:: WORK REQUIRED ::
Can you return the records below exactly as they stand, but only from the first line through the one with "(fun s g act => P 128 s g act ∧"?

[Collected data entries]
------------

/-! ## Shape records, codebooks and engine commands -/

/-- R341, R298: KLD and CBLD read 128 and 32 bytes once and put them into the shape register and the codebook slot of the core rank; nothing
else but translations, requests and the loads on their way changes. -/
def Obligations.RecordLoads : Prop :=
  ∀ (c : Ctl) (k : Fin 64) (slot addr : Opd) (acc : Nat → Acc),
    let P := fun (n : Nat) (s : State) (g : Group) (act : Mask) =>
      Reaches s g act .read .glob n n (fun L => (baseTerm g.arch addr L).toNat) acc ∧ Unheld s g act acc ∧
        ∀ L, act.has L = true → Sound s g (acc L)
    let R := fun (put : List Byte → Rank → Rank) (s : State) (g : Group) (act : Mask) (t : State) (h : Group) =>
      { t with groups := s.groups, coh := s.coh, fresh := s.fresh, teams := s.teams } = s ∧ t.coh.lines = s.coh.lines ∧
        LoadGroup g h ∧ SameRegs g.arch h.arch ∧
        ∃ l L, act.low? = some L ∧ Readings s g (g.viewOf act) (acc L) l ∧ t.teams = (onRank s g (put l)).teams
    Acts (.kld c (.kreg k) addr) c
      (fun s g act => P 128 s g act ∧
        ∀ L l, act.low? = some L → Readings s g (g.viewOf act) (acc L) l → recOk l = true)
      (R fun l r => { r with k := assocPut r.k k.val l }) (fun s g => [.shape k.val (s.shape? g k.val)]) ∧
    (∀ n, n < 64 → Acts (.cbld c slot addr) c
      (fun s g act => P 32 s g act ∧ (readRaw g.arch true slot 0).toNat = n ∧ (rankOfG s g).readsSlot n = false ∧
        ((assoc (rankOfG s g).cb n).isSome = true ∨ s.cbUsed g.core < 64))
      (R fun l r => { r with cb := assocPut r.cb n l }) fun s g => [.book n (assoc (rankOfG s g).cb n)])

/-- R342, Table 25-2: KSET replaces one field of a valid record, where the value fits the field and the record stays legal; on a register with no
record it is trap 0x0C; with a value that does not fit, a selector above 23 or an illegal result it is trap 0x02. A field set in a record reads back, and the bytes of every other field stay. -/
def Obligations.RecordFieldSet : Prop :=
  (∀ (c : Ctl) (k : Fin 64) (sel x : Opd) (r l : List Byte),
     Acts (.kset c (.kreg k) sel x) c
       (fun s g _ => assoc (rankOfG s g).k k.val = some r ∧ recSet r (immVal sel).toNat (readRaw g.arch true x 0) = some l ∧ recOk l = true)
       (fun s g _ t h => World t (onRank s g fun y => { y with k := assocPut y.k k.val l }) ∧ SameArch g h ∧ SameRegs g.arch h.arch ∧
         withIssueOf g h = g) (fun _ _ => [.shape k.val (some r)]) ∧
     TrapsWhere (.kset c (.kreg k) sel x) c (fun s g _ => assoc (rankOfG s g).k k.val = none) 0x0C (fun _ act => act) (fun _ _ => 0) ∧
     TrapsWhere (.kset c (.kreg k) sel x) c
       (fun s g _ => assoc (rankOfG s g).k k.val = some r ∧ (23 < (immVal sel).toNat ∨ recSet r (immVal sel).toNat (readRaw g.arch true x 0) = none ∨
         (recSet r (immVal sel).toNat (readRaw g.arch true x 0) = some l ∧ recOk l = false)))
       0x02 (fun _ act => act) (fun _ _ => 0)) ∧
  (∀ (r l : List Byte) (n : Nat) (x : Dword), r.length = 128 → recSet r n x = some l →
     l.length = 128 ∧ ∃ a w g, selField n = some (a, w, g) ∧ recField l a w = x.toNat % 2 ^ (8 * w) ∧
       ∀ i, i < 128 → (i < a ∨ a + w ≤ i) → l[i]? = r[i]?)

/-- R343, R387, R324: TLD, TST, GATH and SCAT, with a valid record, legal operands and every element translated, are accepted: the command
waits in the group's list, its slot is taken, and no byte and no register changes until it runs. -/
def Obligations.BoxCommandsAccepted : Prop :=
  ∀ (c : Ctl) (hint : BitVec 3) (k : Fin 64) (tgt coord list : Opd) (kind : BoxKind) (i : Instr) (s : State) (g : Group) (run : Mask)
    (pc : Dword) (r : List Byte) (co : List Int) (x : BoxTarget),
    (i, kind) ∈ [(Instr.tld c hint (.kreg k) tgt coord, (⟨1, .tld, true, false⟩ : BoxKind)),
      (.tst c hint (.kreg k) tgt coord, ⟨1, .tst, false, false⟩),
      (.gath c hint (.kreg k) tgt coord list, ⟨3, .gath, true, true⟩), (.scat c hint (.kreg k) tgt coord list, ⟨3, .scat, false, true⟩)] →
    Able i c s g run pc → s.shape? g k.val = some r → boxCoords g r (sclNo coord) = some co →
    (kind.gath = true → 2 ≤ recRank r ∧ (readRaw g.arch true list 0).toNat % 4 = 0 ∧
      (readRaw g.arch true list 0).toNat + 4 * recBox r 1 ≤ s.allot g ∧
      listPoison s g (readRaw g.arch true list 0).toNat (recBox r 1) = none) →
    ((∃ q, tgt = .qreg q) ∨ ((∃ n, tgt = .scl n) ∧ (recPerm r = 0 ∨ (readRaw g.arch true tgt 0).toNat % 256 = 0) ∧
      (readRaw g.arch true tgt 0).toNat + boxBytes r ≤ s.allot g)) →
    permFits r (recPerm r) = true → (∀ y ∈ g.arch.mem.xfences, y.dst ≠ kind.cls) →
    boxTarget ⟨headOf c s g, run, active c g run, pc, i, c.hd⟩ s kind r tgt = .ok x →
    let us := boxUnits r co (if kind.gath then some (indexList s g (readRaw g.arch true list 0).toNat (recBox r 1)) else none)
    let b := boxProbe s g kind (codeUnit (recTy r)) (if codeGrain (recTy r) = 4 then 1 else codeUnit (recTy r)) us
    b.bad = none → b.miss = none → b.trans.length ≤ 32768 → s.spillUsed g.core + (b.trans.length - 512) ≤ 32768 →
    ∃ t h cmd, exec i s = .next t ∧ Entered c s t g h run (entryOf i (headOf c s g) pc run (active c g run) 0) (fun _ => nextPc pc) ∧
      { t with groups := s.groups, coh := s.coh, teams := s.teams } = s ∧ t.coh.lines = s.coh.lines ∧ t.teams = x.s.teams ∧
      SameButMem g h ∧ SameRegs g.arch h.arch ∧ withIssueOf g { h with cmds := g.cmds } = g ∧
      h.cmds = g.cmds ++ [cmd] ∧ cmd.seq = (headOf c s g).seq ∧ cmd.past = (hint == 3) ∧ cmd.cls = kind.cls ∧ cmd.kind = kind.kind ∧ cmd.tgt = x.tgt ∧ cmd.base = x.base ∧
      cmd.slot = x.slot ∧ cmd.pc = pc ∧ cmd.act = active c g run ∧ cmd.paused = false ∧
      cmd.elems = (if kind.prod && !recSkip r then b.elems else b.elems.filter fun e => e.addr.isSome)

/-! ## Circular buffers -/

/-- R382, R128, R129, Table 10-3: QCFG makes a buffer whose slots are all free; QACQ and QWAIT take the next free and filled slots and answer the first
of them; QCOMMIT and QFREE stage what gives them up. Memory stays. While nothing has been returned, taking `n` slots succeeds just when
`n` are free (filled, for a consumer), and moves `n` from free (filled) to held. -/
def Obligations.CircularBuffers : Prop :=
  (∀ (c : Ctl) (d n desc : Opd) (q : Fin 32) (x : Queue) (k : Nat),
     let size := fun (g : Group) => read32 g.arch n 0 = k ∧ 1 ≤ k ∧ k ≤ x.size
     Acts (.qcfg c (.qreg q) desc) c
       (fun s g _ => descOk (readRaw g.arch true desc 0).toNat = true ∧ ringFits s g (readRaw g.arch true desc 0).toNat = true ∧
         ((rankOfG s g).queue? q.val = none ∨ ∃ y, (rankOfG s g).queue? q.val = some y ∧ y.desc ≠ readRaw g.arch true desc 0 ∧
           (g.sees q.val y).h = 0 ∧ (g.sees q.val y).n = 0))
       (fun s g _ t h =>
         let w := readRaw g.arch true desc 0
         World t (onRank s g fun r =>
           { r.setQueue q.val (Queue.fresh r.nextId w (if descSpace w.toNat = 1 then r.binds w.toNat else none)) with
             nextId := r.nextId + 1 }) ∧
         SameArch g h ∧ SameRegs g.arch h.arch ∧ withIssueOf g h = g)
       (fun s g => [.queue q.val ((rankOfG s g).queue? q.val)]) ∧
     (∀ i x', Acts (.qacq c d (.qreg q) n) c
       (fun s g _ => (rankOfG s g).queue? q.val = some x ∧ descProd x.desc.toNat = 0 ∧ size g ∧ g.acquireOf q.val x k = some (i, x'))
       (fun s g act t h => World t (onRank s g fun r => r.setQueue q.val x') ∧ SameButMem g h ∧ SameButStaged g h ∧
         h.staged.map Effect.kind = g.staged.map Effect.kind ++ [.qacq x.id q.val i k] ∧
         Written g.arch h.arch true d act fun _ => BitVec.ofNat 64 (i % x.size))) ∧
     (∀ i x', Acts (.qwait c d (.qreg q) n) c
       (fun s g _ => (rankOfG s g).queue? q.val = some x ∧ descCons x.desc.toNat = 0 ∧ size g ∧ g.takeOf q.val x k = some (i, x'))
       (fun s g act t h => World t (onRank s g fun r => r.setQueue q.val x') ∧ SameButMem g h ∧ SameButStaged g h ∧
         h.staged.map Effect.kind = g.staged.map Effect.kind ++ [.qwait x.id q.val i k] ∧
         Written g.arch h.arch true d act fun _ => BitVec.ofNat 64 (i % x.size))) ∧
     Acts (.qcommit c (.qreg q) n) c
       (fun s g _ => (rankOfG s g).queue? q.val = some x ∧ descProd x.desc.toNat = 0 ∧ size g ∧
         Unfenced g ∧ k ≤ ((g.sees q.val x).heldAcq g.key).length)
       (fun s g _ t h => World t s ∧ SameArch g h ∧ SameRegs g.arch h.arch ∧ SameButStaged g h ∧
         h.staged.map Effect.kind = g.staged.map Effect.kind ++ [.qcommit x.id q.val k]) ∧
     Acts (.qfree c (.qreg q) n) c
       (fun s g _ => (rankOfG s g).queue? q.val = some x ∧ descCons x.desc.toNat = 0 ∧ size g ∧
         Unfenced g ∧ k ≤ ((g.sees q.val x).heldWait g.key).length)
       (fun s g _ t h => World t s ∧ SameArch g h ∧ SameRegs g.arch h.arch ∧ SameButStaged g h ∧
         h.staged.map Effect.kind = g.staged.map Effect.kind ++ [.qfree x.id q.val k])) ∧
  (∀ (q : Queue) (g : GroupKey) (n id : Nat) (d : Dword) (b : Option Nat),
     ((Queue.fresh id d b).f = (Queue.fresh id d b).size ∧ (Queue.fresh id d b).n = 0 ∧ (Queue.fresh id d b).h = 0) ∧
     (q.slots.length = q.size → q.free ≤ q.cons → q.cons ≤ q.fill → q.fill ≤ q.prod → q.prod ≤ q.free + q.size → 1 ≤ n →
       (q.backFree = [] →
         ((q.canAcquire n).isSome = true ↔ n ≤ q.f) ∧
         ∀ i x, q.canAcquire n = some i → x = q.holdAcq g i n → i = q.prod ∧ x.prod = q.prod + n ∧ x.f = q.f - n ∧ x.cons = q.cons ∧ x.fill = q.fill ∧
           x.free = q.free ∧ ∀ p, q.prod ≤ p → p < q.prod + n → x.at_ p = .acquired g) ∧
       (q.backFilled = [] →
         ((q.take g n).isSome = true ↔ n ≤ q.fill - q.cons) ∧
         ∀ i x, q.take g n = some (i, x) → i = q.cons ∧ x.cons = q.cons + n ∧ x.prod = q.prod ∧ x.fill = q.fill ∧ x.free = q.free ∧
           ∀ p, q.cons ≤ p → p < q.cons + n → x.at_ p = .waited g)))

/-! ## The matrix engine -/

/-- R103, R104, R106: BRSV reserves a run of the operand buffer that is legal and free; BFREE marks a reservation and stages its freeing; CVSET
declares the count of a convergence register that holds no signature. Each completes, and no register changes. -/
def Obligations.MatrixSetUp : Prop :=
  ∀ (c : Ctl) (b : Fin 16) (cr : Fin 16) (sa sb : Opd) (imm : BitVec 32),
    let off := fun (g : Group) => (readRaw g.arch true sa 0).toNat % 2 ^ 32
    let len := fun (g : Group) => (readRaw g.arch true sa 0).toNat / 2 ^ 32
    Acts (.brsv c (.breg b) sa sb) c
      (fun s g _ => assoc (rankOfG s g).b b.val = none ∧ fmtOk (readRaw g.arch true sb 0).toNat = true ∧ off g % 256 = 0 ∧ len g % 256 = 0 ∧
        256 ≤ len g ∧ (∃ tm, s.team? g.key.team = some tm ∧ off g + len g ≤ tm.blk.opbuf) ∧
        ∀ y ∈ (rankOfG s g).b, off g + len g ≤ y.2.off ∨ y.2.off + y.2.len ≤ off g)
      (fun s g _ t h => World t (onRank s g fun r =>
          { r with b := assocPut r.b b.val ⟨off g, len g, readRaw g.arch true sb 0, false, false⟩ }) ∧
        SameArch g h ∧ SameRegs g.arch h.arch ∧ withIssueOf g h = g) (fun _ _ => [.resv b.val none]) ∧
    (∀ y : Resv, ∀ s g run pc, Able (.bfree c (.breg b)) { c with hd := true } s g run pc → assoc (rankOfG s g).b b.val = some y →
      y.marked = false → (rankOfG s g).boundTo b.val = false →
      ∃ t h, exec (.bfree c (.breg b)) s = .next t ∧
        Entered { c with hd := true } s t g h run (entryOf (.bfree c (.breg b)) (headOf { c with hd := true } s g) pc run (active c g run) 0)
          (fun _ => nextPc pc) ∧
        World t (onRank s g fun r => { r with b := assocPut r.b b.val { y with marked := true } }) ∧
        SameArch g h ∧ SameRegs g.arch h.arch ∧ SameButStaged g h ∧
        h.staged.map Effect.kind = g.staged.map Effect.kind ++ [.bfree g.rank b.val]) ∧
    Acts (.cvset c (.creg cr) imm) c
      (fun s g _ => imm.toNat ≤ 256 ∧ imm ≠ 0 ∧ g.trap = none ∧ ∃ m, (rankOfG s g).conv cr.val = ⟨m, [], []⟩)
      (fun s g _ t h => World t (onRank s g fun r => r.setConv cr.val ⟨some imm.toNat, [], []⟩) ∧
        SameArch g h ∧ SameRegs g.arch h.arch ∧ withIssueOf g h = g) fun s g => [.count cr.val ((rankOfG s g).conv cr.val).count]

/-- R107, R108: a gathered TMAC signs its convergence register. Short of the declared count, or before one is declared, the signature stands in the
open generation; with it the count is reached, and one group of each quadrant having signed and nothing found wrong (R122), the
generation closes and its operation is queued. No register and no byte of memory changes. -/
def Obligations.MatrixSignature : Prop :=
  ∀ (c : Ctl) (n : Bool) (ty : Ty) (z bq vb p : Opd) (cr : Fin 16) (cnt : Option Nat) (cur : List Sign),
    let i : Instr := .tmac c n ty z bq vb (.creg cr) p
    ∀ s g run pc, Gathered i c s g run pc → vecNo vb < g.nv → (∀ x ∈ g.arch.mem.xfences, x.dst ≠ 2) →
      g.rank < s.rankCount g → s.someRetired g.key.team g.rank = false → (rankOfG s g).conv cr.val = ⟨cnt, [], cur⟩ →
      (∀ x ∈ cur, x.group ≠ g.key) →
      let l := cur ++ [signOf i vb c (headOf c s g) pc]
      genKind cnt l = none →
      let w := ((s.team? g.key.team).map fun tm => tm.blk.width).getD 64
      (cnt = some (genCount l) → genSquare l = true ∧ closeFault (rankOfG s g) w cr.val l = none ∧
        ∀ x ∈ l, x.poisoned (bQuarter (rankOfG s g) w (l.headD default)) = 0) →
      ∃ t h, exec i s = .next t ∧
        Entered c s t { g with coll := 0 } h g.here (entryOf i (headOf c s g) pc g.here (active c g g.here) 0) (fun _ => nextPc pc) ∧
        SameArch g h ∧ SameRegs g.arch h.arch ∧ { t with groups := s.groups, teams := s.teams } = s ∧
        (∀ q r, (q, r) ≠ (g.key.team, g.rank) → t.rankOf q r = s.rankOf q r) ∧
        (cnt ≠ some (genCount l) → (rankOfG t g).conv cr.val = ⟨cnt, [], l⟩ ∧
          { rankOfG t g with c := (rankOfG s g).c } = rankOfG s g) ∧
        (cnt = some (genCount l) → (rankOfG t g).conv cr.val = ⟨cnt, [], []⟩ ∧
          { rankOfG t g with c := (rankOfG s g).c, ops := (rankOfG s g).ops, nextId := (rankOfG s g).nextId } = rankOfG s g ∧
          (rankOfG t g).ops = queueOp (rankOfG s g).ops ⟨(rankOfG s g).nextId, cr.val, l, none, false, s.now⟩)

------------

:: TASK RESULT ::
/-! ## Shape records, codebooks and engine commands -/

/-- R341, R298: KLD and CBLD read 128 and 32 bytes once and put them into the shape register and the codebook slot of the core rank; nothing
else but translations, requests and the loads on their way changes. -/
def Obligations.RecordLoads : Prop :=
  ∀ (c : Ctl) (k : Fin 64) (slot addr : Opd) (acc : Nat → Acc),
    let P := fun (n : Nat) (s : State) (g : Group) (act : Mask) =>
      Reaches s g act .read .glob n n (fun L => (baseTerm g.arch addr L).toNat) acc ∧ Unheld s g act acc ∧
        ∀ L, act.has L = true → Sound s g (acc L)
    let R := fun (put : List Byte → Rank → Rank) (s : State) (g : Group) (act : Mask) (t : State) (h : Group) =>
      { t with groups := s.groups, coh := s.coh, fresh := s.fresh, teams := s.teams } = s ∧ t.coh.lines = s.coh.lines ∧
        LoadGroup g h ∧ SameRegs g.arch h.arch ∧
        ∃ l L, act.low? = some L ∧ Readings s g (g.viewOf act) (acc L) l ∧ t.teams = (onRank s g (put l)).teams
    Acts (.kld c (.kreg k) addr) c
      (fun s g act => P 128 s g act ∧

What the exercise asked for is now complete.